-- Data records --
-- ==== Sys2Proof/Config.lean ====
section
/-! DEFINITION. The hardwired constants of 00_scope.md rules R5 and R6, and the free values that an `rst` edge
leaves in the registers whose reset value the spec calls unspecified (10_state.md rule R32). -/

namespace Sys2Proof.Config

/-- `ESC`, the first byte of every block (R5). -/
abbrev esc : Byte := 0x1B
/-- `LBR`, the character `[` (R5). The byte value is PRESUMED by the spec itself (93 G1: ASCII); log 15, unsafe. -/
abbrev lbr : Byte := 0x5B
/-- `CODE_END`, the character `m` (R5). PRESUMED by the spec itself (93 G1: ASCII); log 15, unsafe. -/
abbrev codeEnd : Byte := 0x6D
/-- `FILL`, the fill byte the framer writes (R5). -/
abbrev fill : Byte := 0x20
/-- `DIGIT_LO` (R5). PRESUMED by the spec itself (93 G1: ASCII); log 15, unsafe. -/
abbrev digitLo : Byte := 0x30
/-- `DIGIT_HI` (R5). PRESUMED by the spec itself (93 G1: ASCII); log 15, unsafe. -/
abbrev digitHi : Byte := 0x39
/-- `MAX_DIGITS` (R5). -/
abbrev maxDigits : BitVec 2 := 3
/-- The largest value of `NUM_WIDTH` = 8 bits (R5); a larger one is an overflow. -/
abbrev numMax : BitVec 10 := 255
/-- `LOW_BASE`, the number of nibble 0 (R5). -/
abbrev lowBase : Byte := 40
/-- `HIGH_BASE`, the number of nibble 8 (R5). -/
abbrev highBase : Byte := 100
/-- `SENTINEL`, the block value that ends a sequence (R5). -/
abbrev sentinel : BitVec 10 := 0
/-- `AT_LEAST`, the value this hardware takes for the `at_least` field (R6, D8). -/
abbrev atLeast : Byte := 4
/-- The constant `RESET`, the text a host may append (R5, R128). -/
abbrev resetWord : List Byte := [esc, lbr, 0x30, codeEnd, fill]

/-! The free values: no body, so nothing can be proved about them (log 2). Each is read at the counter
`State.resets`, which an `rst` edge advances. -/

/-- What an `rst` edge leaves in `ndig` (R290: unspecified). -/
opaque unspecNdig : Nat → BitVec 2
/-- What an `rst` edge leaves in `acc` (R290: unspecified). -/
opaque unspecAcc : Nat → BitVec 10
/-- What an `rst` edge leaves in `hi_code` (R290: unspecified). -/
opaque unspecHiCode : Nat → BitVec 8
/-- What an `rst` edge leaves in `e_byte` (R290: unspecified). -/
opaque unspecEByte : Nat → BitVec 8
/-- What an `rst` edge leaves in the bit `e_half` (R290: unspecified); `true` is the value 1, low. -/
opaque unspecEHalf : Nat → Bool
/-- What an `rst` edge leaves in `e_pos` (R290: unspecified). -/
opaque unspecEPos : Nat → BitVec 3

end Sys2Proof.Config
end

-- Problem to work on --
Nothing but a number is expected: the tally of lines in the records that include the word "free".

-- Written response --
2